We plan to build PracAPR on top of ROSE, and we see two ways for improvement. First, we want to improve ROSE’s user interaction for problem specification by exploring not only a better presentation of the failure information to facilitate understanding of the program semantics and the failure but also more forms of the specification (based on for example constraints and even natural language) to effectively guide fault localization and patch validation. Second, we want to investigate learning-based trace comparison while considering more information about the execution to enhance patch validation.

3.2. LLM-Based Local Repair

The LLM has demonstrated superior abilities in repairing software bugs (Xia and Zhang, 2023; Xia et al., 2023). We believe that an LLM-based approach is promising in generating high-quality local patches (addressing single locations of the program for repair). Since ChatGPT is widely recognized as a prominent LLM for tackling various software engineering tasks, we consider a ChatGPT-based approach that serves as a key component of PracAPR to accurately infer the problem and provide a low number of promising patches for effective local repair.

We are conducting a study to understand the failure of ChatGPT-based approaches (Xia and Zhang, 2023; Xia et al., 2023) and motivate possible ways for improvement. We seek to answer three research questions: (1) What are the characteristics of the bugs that ChatGPT fails to repair? (2) What are the most common mistakes that ChatGPT makes? and (3) How to improve ChatGPT to repair more bugs?

Our current result shows that existing approaches are weak in that they use prompts that include only the buggy location, its limited context, and shallow information about the failure (including the input and the failing assertion). This is often insufficient for ChatGPT to understand the program semantics and the problem and can result in incorrect patches raising new problems.

⬇

1public TimeSeries createCopy(int start, int end)

2 throws CloneNotSupportedException {

3 if (start < 0) {

4 throw new IllegalArgumentException("Requires start >= 0.");

5 }

6 if (end < start) {

7 throw new IllegalArgumentException("Requires start <= end.");

8 }

9 TimeSeries copy = (TimeSeries) super.clone();

10 + copy.minY = Double.NaN;

11 + copy.maxY = Double.NaN;

12 copy.data = new java.util.ArrayList();

13 if (this.data.size() > 0) {

14 for (int index = start; index <= end; index++) {

15 TimeSeriesDataItem item

16 = (TimeSeriesDataItem) this.data.get(index);

17 TimeSeriesDataItem clone = (TimeSeriesDataItem) item.clone();

18 try {

19 copy.add(clone);

20 }

21 catch (SeriesException e) {

22 e.printStackTrace();

23 }

24 }

25 }

26 return copy;

27}

Figure 2. Patch for the Chart_3 bug.

Figure 2 shows for example the buggy method for the Defects4J Chart_3 bug and the patch (lines 10 and 11). To repair the bug, a state-of-the-art ChatGPT-based approach ChatRepair (Xia and Zhang, 2023) uses a prompt that includes the code of the buggy method, the name of the failing test case testCreateCopy3, the failing assertion assertEquals(101.0, s2.getMaxY(), EPSILON), and the failure message expected:<101.0> but was:<102.0>. It does not however inform ChatGPT of the test input triggering the failure. Nor does it describe the behavior of the invoked method add (line 19) showing how minY and maxY are updated (key information for bug understanding) and provide the details about the failure execution. Due to insufficient knowledge of the failure, ChatGPT’s problem diagnosis is shallow and inaccurate – it thought that there is a problem with the loop copying the data and did not seem to understand that it was the update of the minY and maxY values that causes the error. As a result, ChatGPT proposed a patch changing the loop condition (line 14), which is incorrect.

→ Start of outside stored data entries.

-- ==== Sys2Proof/Laws/ClosedGmu.lean ====
section
/-! SUPPORT. The operations of Gmu.lean keep every property that the writes of their footprint keep. -/

namespace Sys2Proof.Laws

set_option Elab.async false
set_option linter.all false

open Sys2Proof.Machine

/-- The property of the state in a result of type SendTry. -/
structure SatTry (P : State → Prop) (r : SendTry) : Prop where
  of_sent : ∀ t, r = .sent t → P t
  of_ended : ∀ t, r = .ended t → P t
theorem SatTry.sent {P : State → Prop} {t : State} (h : P t) : SatTry P (.sent t) := ⟨by rintro _ ⟨⟩; exact h, by rintro _ ⟨⟩⟩
theorem SatTry.eq_sent {P : State → Prop} {t : State} {r : SendTry} (h : SatTry P r) (e : r = .sent t) : P t := h.of_sent _ e
theorem SatTry.ended {P : State → Prop} {t : State} (h : P t) : SatTry P (.ended t) := ⟨by rintro _ ⟨⟩, by rintro _ ⟨⟩; exact h⟩
theorem SatTry.eq_ended {P : State → Prop} {t : State} {r : SendTry} (h : SatTry P r) (e : r = .ended t) : P t := h.of_ended _ e
theorem SatTry.stays {P : State → Prop} : SatTry P (.stays) := ⟨by rintro _ ⟨⟩, by rintro _ ⟨⟩⟩

/-- The property of the state in a result of type Served. -/
structure SatServed (P : State → Prop) (r : Served) : Prop where
  state : P r.state
theorem SatServed.pair {P : State → Prop} {a b} {t : State} (h : P t) : SatServed P ⟨a, b, t⟩ := ⟨h⟩
theorem SatServed.of_eq {P : State → Prop} {r : Served} {a b} {t : State} (h : SatServed P r) (e : r = ⟨a, b, t⟩) : P t := by subst e; exact h.state

theorem State.setSrc_closed {P : State → Prop} {s : State} (hP : Closed 0x100000000000000000000000000000000000000000000000000000000000000000000 P) (h : P s) (e : Nat) (x : SrcSt) :
 P (State.setSrc s e x) := by
  unfold State.setSrc
  repeat' with_reducible first
    | assumption | exact hP.mono (by decide +kernel) | decide +kernel | split | apply hP.srcSts

theorem State.freeSrc_closed {P : State → Prop} {s : State} (hP : Closed 0x100000000000000000000000000000000000000000000000000100000000000000000 P) (h : P s) (e : Nat) :
 P (State.freeSrc s e) := by
  unfold State.freeSrc
  repeat' with_reducible first
    | assumption | exact hP.mono (by decide +kernel) | apply State.setSrc_closed | apply State.wr_closed
    | decide +kernel | split

theorem State.streamEvent_closed {P : State → Prop} {s : State} (hP : Closed 0x20000000000000000000000000000000000000000000000400000000000000000 P) (h : P s) (k : Nat) :
 P (State.streamEvent s k) := by
  unfold State.streamEvent
  repeat' with_reducible first
    | assumption | exact hP.mono (by decide +kernel) | apply State.inc_closed | decide +kernel | split

theorem State.gmuError_closed {P : State → Prop} {s : State} (hP : Closed 0x20000000000000000000000000000000000000000000001000000000000000000 P) (h : P s) (n : Nat) (ord : Nat) (r : GReq) (status : Nat) :
 P (State.gmuError s n ord r status) := by
  unfold State.gmuError
  repeat' with_reducible first
    | assumption | exact hP.mono (by decide +kernel) | apply State.wr_closed | apply State.inc_closed
    | decide +kernel | split

theorem State.endCmd_closed {P : State → Prop} {s : State} (hP : Closed 0x1000000000000000000000000000000000000000000000000000000000000604000 P) (h : P s) (n : Nat) (ord : Nat) (ok : Bool) :
 P (State.endCmd s n ord ok) := by
  unfold State.endCmd
  repeat' first
    | with_reducible assumption
    | intro _
    | exact hP.mono (by decide +kernel)
    | with_reducible apply State.post_closed
    | with_reducible apply State.setCore_closed
    | with_reducible apply ite_sat
    | with_reducible apply foldl_sat
    | with_reducible apply foldUp_sat
    | decide +kernel
    | split
    | dsimp only
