theorem State.powerRequest_closed {P : State → Prop} {s : State} (hP : Closed 0x188000000000000000000000001800000000000000000000000000000000000000000000000000 P) (h : P s) (target : Nat) (ring : Option Nat) :
 P (State.powerRequest s target ring) := by
  unfold State.powerRequest
  repeat' with_reducible first
    | assumption | exact hP.mono (by decide +kernel) | apply State.powerNote_closed | apply State.powerEnd_closed
    | apply State.setPower_closed | decide +kernel | split | apply hP.powerEntry | apply hP.powerWake
    | apply Closed.powerEntry_powerWake hP

theorem State.powerCommand_closed {P : State → Prop} {s : State} (hP : Closed 0x188000000000000000000000001800000000000000000000000000000000000000000000000000 P) (h : P s) (target : Nat) :
 P (State.powerCommand s target) := by
  unfold State.powerCommand
  repeat' with_reducible first
    | assumption | exact hP.mono (by decide +kernel) | apply State.powerNote_closed
    | apply State.powerRequest_closed | decide +kernel | split

theorem execPowerRun_closed {P : State → Prop} {s : State} (hP : Closed 0x188000000000000000000000001800000000000000000000000000000000000000000000000000 P) (h : P s) :
 SatR P (execPowerRun s) := by
  unfold execPowerRun
  repeat' with_reducible first
    | assumption | exact hP.mono (by decide +kernel) | apply State.powerCommand_closed | apply SatR.next
    | apply SatR.fault | apply SatR.refused | decide +kernel | split

theorem execPowerHold_closed {P : State → Prop} {s : State} (hP : Closed 0x188000000000000000000000001800000000000000000000000000000000000000000000000000 P) (h : P s) :
 SatR P (execPowerHold s) := by
  unfold execPowerHold
  repeat' with_reducible first
    | assumption | exact hP.mono (by decide +kernel) | apply State.powerCommand_closed | apply SatR.next
    | apply SatR.fault | apply SatR.refused | decide +kernel | split

theorem execPowerRest_closed {P : State → Prop} {s : State} (hP : Closed 0x188000000000000000000000001800000000000000000000000000000000000000000000000000 P) (h : P s) :
 SatR P (execPowerRest s) := by
  unfold execPowerRest
  repeat' with_reducible first
    | assumption | exact hP.mono (by decide +kernel) | apply State.powerCommand_closed | apply SatR.next
    | apply SatR.fault | apply SatR.refused | decide +kernel | split

theorem execPowerDeepRest_closed {P : State → Prop} {s : State} (hP : Closed 0x188000000000000000000000001800000000000000000000000000000000000000000000000000 P) (h : P s) :
 SatR P (execPowerDeepRest s) := by
  unfold execPowerDeepRest
  repeat' with_reducible first
    | assumption | exact hP.mono (by decide +kernel) | apply State.powerCommand_closed | apply SatR.next
    | apply SatR.fault | apply SatR.refused | decide +kernel | split

theorem execRingPower_closed {P : State → Prop} {s : State} (hP : Closed 0x1c8000000000000000000000001800000100000000000000000000000000000000000000000000 P) (h : P s) (ring : Nat) :
 SatR P (execRingPower ring s) := by
  unfold execRingPower
  repeat' with_reducible first
    | assumption | intro _ | exact hP.mono (by decide +kernel) | apply State.powerNote_closed
    | apply State.ringGo_closed | apply State.powerRequest_closed | apply Sat2.snd | apply SatR.next
    | apply SatR.fault | apply SatR.refused | apply ite_sat | apply foldl_sat | apply foldUp_sat | decide +kernel
    | refine Sat2.of_eq ?_ (by assumption) | refine SatR.of_eq ?_ (by assumption) | split | apply Sat2.pair

theorem State.serveWakes_closed {P : State → Prop} {s : State} (hP : Closed 0x188000000000000000000000001800000000000000000000000000000000000000000000000000 P) (h : P s) (ws : List (Nat × Option Nat)) :
 P (State.serveWakes s ws) := by
  unfold State.serveWakes
  repeat' with_reducible first
    | assumption | intro _ | exact hP.mono (by decide +kernel) | apply State.powerNote_closed
    | apply State.powerRequest_closed | apply ite_sat | apply foldl_sat | apply foldUp_sat | decide +kernel | split

theorem State.abandonEntry_closed {P : State → Prop} {s : State} (hP : Closed 0x388000000000000000000000001800000000000000000000000000000000000000000000000000 P) (h : P s) (e : PowerEntry) (point : Nat) :
 P (State.abandonEntry s e point) := by
  unfold State.abandonEntry
  repeat' with_reducible first
    | assumption | exact hP.mono (by decide +kernel) | apply State.serveWakes_closed | apply State.powerEnd_closed
    | decide +kernel | split | apply hP.powerEntry | apply hP.saved | apply Closed.powerEntry_saved hP

theorem execRestAbortPoint_closed {P : State → Prop} {s : State} (hP : Closed 0x388000000000000000000000081800000000000000000000000000000000000000000000000000 P) (h : P s) :
 SatR P (execRestAbortPoint s) := by
  unfold execRestAbortPoint
  repeat' with_reducible first
    | assumption | exact hP.mono (by decide +kernel) | apply State.abandonEntry_closed | apply State.saveList_closed
    | apply SatR.next | apply SatR.fault | apply SatR.refused | decide +kernel | split | apply hP.powerEntry

theorem execDeepRestPermit_closed {P : State → Prop} {s : State} (hP : Closed 0x80000000000000000000000001800000000000000000000000000000000000000000000000000 P) (h : P s) :
 SatR P (execDeepRestPermit s) := by
  unfold execDeepRestPermit
  repeat' with_reducible first
    | assumption | exact hP.mono (by decide +kernel) | apply State.powerNote_closed | apply SatR.next
    | apply SatR.fault | apply SatR.refused | decide +kernel | split | apply hP.powerEntry

theorem State.restPort_closed {P : State → Prop} {s : State} (hP : Closed 0x1c00400001e1c59863f6b070000001000000800000116001000000000221c81800a915200040ec000605c00 P) (h : P s) (p : Nat) :
 P (State.restPort s p) := by
  unfold State.restPort
  repeat' with_reducible first
    | assumption | exact hP.mono (by decide +kernel) | apply State.leaveUp_closed | apply State.sendBlock_closed
    | decide +kernel | split

theorem State.elsOff_closed {P : State → Prop} {s : State} (hP : Closed 0x200000000000000000000000000000000000000000000000000000000000000004000000000000000000000 P) (h : P s) :
 P (State.elsOff s) := by
  unfold State.elsOff
  repeat' with_reducible first
    | assumption | intro _ | exact hP.mono (by decide +kernel) | apply State.elsPower_closed | apply ite_sat
    | apply foldl_sat | apply foldUp_sat | decide +kernel | split

theorem execRestEntered_closed {P : State → Prop} {s : State} (hP : Closed 0x3c00400001e9c59863f6b070000001000001800000116001000000000221c81804a915200040ec000605c00 P) (h : P s) :
 SatR P (execRestEntered s) := by
  unfold execRestEntered
  repeat' with_reducible first
    | assumption | intro _ | exact hP.mono (by decide +kernel) | apply State.powerNote_closed
    | apply State.restPort_closed | apply State.elsOff_closed | apply State.powerEnd_closed
    | apply State.setPower_closed | apply SatR.next | apply SatR.fault | apply SatR.refused | apply ite_sat
    | apply foldl_sat | apply foldUp_sat | decide +kernel | refine SatR.of_eq ?_ (by assumption) | split
    | apply hP.powerEntry | apply hP.powerWake | apply Closed.powerEntry_powerWake hP

theorem State.restoreList_closed {P : State → Prop} {s : State} (hP : Closed 0x20000000000000ffffffffffffffffffffffffffffffffffffffffffffffffffffffffffffffff P) (h : P s) (state : Nat) :
 P (State.restoreList s state) := by
  have ha (c : ObjCode) : Foot.obj 0x20000000000000ffffffffffffffffffffffffffffffffffffffffffffffffffffffffffffffff c = true := Foot.obj_of_all (by decide +kernel) c
  refine foldl_sat (hP.saved (by decide +kernel) _ _ (hP.drop _ _ (fun p hp => ?_) h)) fun b a hb => State.wr_closed hP (ha _) hb _ _
  rw [ha] at hp; cases hp

theorem State.wakeCompute_closed {P : State → Prop} {s : State} (hP : Closed 0x130300000000000000000000000000000000000000000000000000a0800000000000 P) (h : P s) :
 P (State.wakeCompute s) := by
  have h1 := hP.memDrop (by decide +kernel) _ (fun c => decide (c.1 < memKey 2 0) || decide (memKey 3 0 ≤ c.1))
    (hP.rkes (by decide +kernel) _ (s.rkes.map fun p => (p.1, { RkeSt.init with stride := p.2.stride, windowStart := p.2.windowStart }))
      (hP.cores (by decide +kernel) s (s.cores.map fun p => (p.1, p.2.woken)) h))
  refine foldl_sat h1 fun b a hb => ?_
  exact State.endHold_closed (hP.mono (by decide +kernel)) (State.startHold_closed (hP.mono (by decide +kernel)) hb _ _) _

theorem State.nvValues_closed {P : State → Prop} {s : State} (hP : Closed 0xffffffffffffffffffffffffffffffffffffffffffffffffffffffffffffffff P) (h : P s) :
 P (State.nvValues s) := by
  unfold State.nvValues
  repeat' with_reducible first
    | assumption | exact hP.mono (by decide +kernel) | apply State.formClassNodes_closed
    | apply State.factoryN_closed | apply State.applyBank_closed | apply State.memClasses_closed | apply Sat1.fst
    | exact Foot.obj_of_all (by decide +kernel) _ | decide +kernel | split | apply Sat1.pair

theorem State.takeObj_closed {P : State → Prop} {s : State} {c : ObjCode} {m : Nat} (hP : Closed m P) (hc : Foot.obj m c = true) (h : P s) (other : State) :
 P (State.takeObj s other c) := by
  unfold State.takeObj
  repeat' with_reducible first
    | assumption | intro _ | exact hP.mono (by decide +kernel) | apply State.wr_closed | apply State.clearObj_closed
    | apply ite_sat | apply foldl_sat | apply foldUp_sat | decide +kernel | split

theorem State.elsAgain_closed {P : State → Prop} {s : State} (hP : Closed 0x220000000000020000000020000000000000200000000000000000000000000006000000000000000000000 P) (h : P s) (e : Nat) :
 P (State.elsAgain s e) := by
  unfold State.elsAgain
  repeat' with_reducible first
    | assumption | exact hP.mono (by decide +kernel) | apply State.setEls_closed | apply State.rampBay_closed
    | decide +kernel | split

To help ChatGPT understand the failure, we plan to use an augmented prompt that includes not only what ChatRepair uses in its prompt but also the code of the failing test case (including the test input), the definition of related methods (including add), and the execution trace showing not only what lines are exercised in the failure run and their order but also the key program state (variable and field values). Using a prompt like this, ChatGPT successfully understands that the failure is related to “how the min and max y values are updated after copying a subset”. This finally leads to a patch that correctly updates the min and max y values.

An augmented prompt, even with more failure and execution information, may not necessarily help ChatGPT figure out what is wrong. And even if ChatGPT precisely understands the problem, it may still fail to generate the correct patch tackling the problem in the right way. For example, ChatGPT may know that there is an invalid case where the start index is greater than end but can be unsure about how to process it – whether the program should throw an exception, return a special value, or do something else. One way to mitigate this problem is to solicit user feedback showing for example an exception is expected, a certain line should not be executed, or a variable should not hold a value.

In addition to using augmented prompts, we will also explore combining ChatGPT with traditional pattern-based and search-based methods (finding for example effective patterns and fix ingredients) to guide the repair, performing conversational repair highlighting the (negative) influence of the previous patches to allow ChatGPT to reflect on its mistakes for improvement, and conducting post-processing operations refining and re-fixing the patches to improve repair quality.

3.3. Global Repair Driven by Tailored Strategies

Existing global repair techniques have adopted various strategies for multi-location repair. The evaluation of these techniques is however based on the Defects4J bug dataset (Just et al., 2014) and is severely misguided, as the dataset is filled with multi-fault bugs. Multi-fault bugs can be decomposed into independent single-fault bugs triggering different failures. Repairing multi-fault bugs by handling multiple failures simultaneously is practically uncommon for debugging, as the developer typically deals with one failure at a time (Perez et al., 2017; Ko and Myers, 2008).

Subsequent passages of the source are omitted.